Report each line of the records where "plain" occurs.

+ + + + +

theorem storeRecords {table first : Nat} {recs : List (List Byte)} {u : State} (h : HeldInRange s)
    (hs : storeRecords table first recs s = .ok u) : HeldInRange u := by
  unfold Machine.storeRecords at hs
  dsimp only at hs
  split at hs
  · split at hs
    · obtain rfl := Except.ok.inj hs
      exact h.putTables rfl rfl rfl
    · cases hs
  · obtain ⟨v, rfl, hv⟩ := store_ok hs
    exact h.putTables rfl rfl rfl
  · obtain ⟨v, rfl, hv⟩ := store_ok hs
    refine ⟨h.cue, h.clock, h.link, h.xfer, h.chain, h.lamp, ⟨fun i => ?_, h.tables.2⟩, h.axes⟩
    rcases hv i with h1 | ⟨d, hd, h1⟩
    · show v[i].p1 ≤ 255 ∧ v[i].p2 ≤ 255
      rw [h1]
      exact h.tables.1 i
    · subst h1
      obtain ⟨bs, _, hb⟩ := List.mem_map.1 hd
      exact decPool_inRange hb
  iterate 4
    · obtain ⟨v, rfl, hv⟩ := store_ok hs
      exact h.putTables rfl rfl rfl
  · obtain ⟨v, rfl, hv⟩ := store_ok hs
    refine HeldInRange.lampsCommitted
      ⟨h.cue, h.clock, h.link, h.xfer, h.chain, h.lamp, ⟨h.tables.1, fun c => ?_⟩, h.axes⟩
    rcases hv c with h1 | ⟨d, hd, h1⟩
    · show LampRecInRange v[c]
      rw [h1]
      exact h.tables.2 c
    · subst h1
      obtain ⟨bs, _, hb⟩ := List.mem_map.1 hd
      exact decLamp_inRange hb
  · split at hs
    · cases hs
    · rename_i u' hu
      split at hs
      · cases hs
      · obtain rfl := Except.ok.inj hs
        obtain ⟨v, rfl, hv⟩ := store_ok hu
        exact HeldInRange.setSecs (h.putTables rfl rfl rfl)
  · obtain ⟨v, rfl, hv⟩ := store_ok hs
    exact HeldInRange.trainsCommitted (h.putTables rfl rfl rfl)
  · have hx := store_ok hs
    obtain ⟨v, hv, -⟩ := hx
    rw [hv]
    have hu : HeldInRange { s with tables := { s.tables with points := v } } := h.putTables rfl rfl rfl
    exact hu.pointsCommitted
  · obtain ⟨v, rfl, hv⟩ := store_ok hs
    refine ⟨h.cue, h.clock, h.link, h.xfer, h.chain, h.lamp, h.tables, fun a => ?_⟩
    show AxisInRange v[a] (tab fun b => axisCommitted s.tables.axes[b] v[b] s.axes[b])[a]
    rw [tab_get]
    refine axisCommitted_inRange ?_ (h.axes a)
    rcases hv a with h1 | ⟨d, hd, h1⟩
    · rw [h1]
      exact (h.axes a).1
    · subst h1
      obtain ⟨bs, _, hb⟩ := List.mem_map.1 hd
      exact decAxis_inRange hb
  iterate 2
    · obtain ⟨v, rfl, hv⟩ := store_ok hs
      exact h.putTables rfl rfl rfl
  · obtain ⟨v, rfl, hv⟩ := store_ok hs
    exact HeldInRange.setChain (HeldInRange.setChain (h.putTables rfl rfl rfl) h.chain) h.chain
  · obtain rfl := Except.ok.inj hs
    exact h.putTables rfl rfl rfl

theorem commitWrite {table first count : Nat} {records : List Byte} (h : HeldInRange s) :
    HeldInRange (commitWrite table first count records s).2.2 := by
  unfold Machine.commitWrite
  split
  · exact h
  · split
    · exact h
    · split
      · exact h
      · split
        · exact h
        · rename_i hu
          exact h.storeRecords hu

theorem unlessBroadcast {via : Opened} {c : Commit} (h : HeldInRange s) (hc : HeldInRange c.2.2) :
    HeldInRange (unlessBroadcast via s c).2.2 := by
  cases via
  · exact hc
  · exact h

theorem commitExecute {records : List Byte} (h : HeldInRange s) : HeldInRange (commitExecute records s).2.2 := by
  unfold Machine.commitExecute
  dsimp only
  split
  · exact h
  · refine h.runList fun a ha => ?_
    rw [List.mem_filterMap] at ha
    obtain ⟨d, hd, rfl⟩ := ha
    obtain ⟨bs, _, hb⟩ := List.mem_map.1 hd
    refine decodeAction_inRange ?_ ?_ hb
    · have := (bs.getD 1 0).isLt
      unfold actionRec
      dsimp only
      omega
    · have := (bs.getD 2 0).isLt
      unfold actionRec
      dsimp only
      omega

/-! ### The transfer kinds -/

theorem writeTransfer {via : Opened} {t f c : Nat} {rs : List Byte} (h : HeldInRange s) :
    HeldInRange (writeTransfer via t f c rs s) := by
  unfold Machine.writeTransfer
  split
  · exact h.commitWrite.conclude
  · exact HeldInRange.conclude h

theorem readTransfer {via : Opened} {t f c : Nat} (h : HeldInRange s) : HeldInRange (readTransfer via t f c s) := by
  refine HeldInRange.conclude (h.unlessBroadcast ?_)
  unfold commitRead
  repeat' split
  all_goals exact h

theorem viewTransfer {via : Opened} {v i : Byte} (h : HeldInRange s) : HeldInRange (viewTransfer via v i s) := by
  refine HeldInRange.conclude (h.unlessBroadcast ?_)
  unfold commitView
  split
  all_goals exact h

theorem clockTransfer {via : Opened} {ms day rate : Nat} {rh : Byte} (h : HeldInRange s) (hd : day ≤ 65535)
    (hr : rate ≤ 65535) : HeldInRange (clockTransfer via ms day rate rh s) :=
  HeldInRange.conclude (c := plain .ok _) (h.fillPending (setClockPending_inRange ms rh hd hr))

theorem codeTransfer {via : Opened} {c : Nat} (h : HeldInRange s) : HeldInRange (codeTransfer via c s) := by
  refine HeldInRange.conclude ?_
  unfold commitCue
  split
  · exact h
  · exact h.append

theorem executeTransfer {via : Opened} {rs : List Byte} (h : HeldInRange s) : HeldInRange (executeTransfer via rs s) := by
  refine HeldInRange.conclude ?_
  split
  · exact h.commitExecute
  · exact h

theorem noticesTransfer {via : Opened} {m : Byte} {e c : BitVec 16} (h : HeldInRange s) :
    HeldInRange (noticesTransfer via m e c s) := HeldInRange.conclude (c := plain .ok _) h.commitNotices

theorem restTransfer {via : Opened} (h : HeldInRange s) : HeldInRange (restTransfer via s) := by
  refine HeldInRange.conclude ?_
  unfold commitDormant
  dsimp only
  split
  · exact h.dormantRequest
  · exact h.dormantRequest

theorem awakeTransfer {via : Opened} (h : HeldInRange s) : HeldInRange (awakeTransfer via s) :=
  HeldInRange.conclude (c := plain .ok _) h.wake

theorem haltTransfer {via : Opened} (h : HeldInRange s) : HeldInRange (haltTransfer via s) :=
  HeldInRange.conclude (c := plain .ok _) h.allStop

theorem resetTransfer {via : Opened} (h : HeldInRange s) : HeldInRange (resetTransfer via s) :=
  HeldInRange.conclude (c := plain .ok _) h.softReset

theorem at2_le (bs : List Byte) (i : Nat) : at2 bs i ≤ 65535 := by
  have h1 := (bs.getD i 0).isLt
  have h2 := (bs.getD (i + 1) 0).isLt
  unfold at2 at_
  omega

theorem commitBody {via : Opened} {body : List Byte} (h : HeldInRange s) : HeldInRange (commitBody via body s) := by
  unfold Machine.commitBody
  split
  · split
    · exact HeldInRange.conclude h
    · exact h.writeTransfer
  · exact h.readTransfer
  · exact h.viewTransfer
  · exact h.clockTransfer (at2_le _ _) (at2_le _ _)
  · exact h.codeTransfer
  · exact h.executeTransfer
  · exact h.noticesTransfer
  · exact h.restTransfer
  · exact h.awakeTransfer
  · exact h.haltTransfer
  · exact h.resetTransfer

theorem judge {via : Opened} {bytes : List Byte} (h : HeldInRange s) : HeldInRange (judge via bytes s) := by
  unfold Machine.judge
  dsimp only
  split
  · exact h.outcome
  · split
    · exact h.outcome
    · split
      · exact h.outcome
      · split
        · exact h.outcome
        · exact h.commitBody

/-! ## Symbols and frames -/

theorem takeOpen {a : Nat} (h : HeldInRange s) : HeldInRange (takeOpen a s) := by
  have hd := HeldInRange.discardOpen (r := .interrupted) h
  unfold Machine.takeOpen
  dsimp only
  split
  · exact hd.setXfer ⟨by simp, hd.xfer.2⟩
  · split
    · exact hd.setXfer ⟨by simp, hd.xfer.2⟩
    · exact hd

theorem takeByte {v : Byte} (h : HeldInRange s) : HeldInRange (takeByte v s) := by
  unfold Machine.takeByte
  split
  · exact h
  · split
    · exact h.setXfer ⟨by simpa using by omega, h.xfer.2⟩
    · exact h.discardOpen

theorem takeClose (h : HeldInRange s) : HeldInRange (takeClose s) := by
  unfold Machine.takeClose
  split
  · exact h
  · exact h.closeUnit.judge

theorem giveAnswer (h : HeldInRange s) : HeldInRange (giveAnswer s).2.2 := by
  unfold Machine.giveAnswer
  split
  · exact h.setXfer h.xfer
  · split
    · exact h.notices
    · exact h

theorem takeGrant {a : Nat} (h : HeldInRange s) : HeldInRange (takeGrant a s) := by
  unfold Machine.takeGrant
  split
  · exact h.giveAnswer.setLink h.giveAnswer.link
  · exact h

theorem takeEnum {n : Nat} (h : HeldInRange s) : HeldInRange (takeEnum n s) := by
  refine h.setLink ⟨?_, h.link.2⟩
  unfold hopAddress
  dsimp only
  split <;> omega

theorem takeSymbol {t v : Byte} (h : HeldInRange s) : HeldInRange (takeSymbol t v s) := by
  unfold Machine.takeSymbol
  split
  · exact h.takeOpen
  · exact h.takeByte
  · exact h.takeClose
  · exact h.takeGrant
  · exact h.takeEnum
  · exact h

theorem reportSent {a : AnswerKind} (h : HeldInRange s) : HeldInRange (reportSent a s) := by
  cases a
  · refine h.setXfer ⟨h.xfer.1, ?_⟩
    have := h.xfer.2
    simp only [List.length_drop]
    omega
  · exact h.notices
  · exact h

+ + + + +

> RESULT
  HeldInRange.conclude (c := plain .ok _) (h.fillPending (setClockPending_inRange ms rh hd hr))
    HeldInRange (noticesTransfer via m e c s) := HeldInRange.conclude (c := plain .ok _) h.commitNotices
  HeldInRange.conclude (c := plain .ok _) h.wake
  HeldInRange.conclude (c := plain .ok _) h.allStop
  HeldInRange.conclude (c := plain .ok _) h.softReset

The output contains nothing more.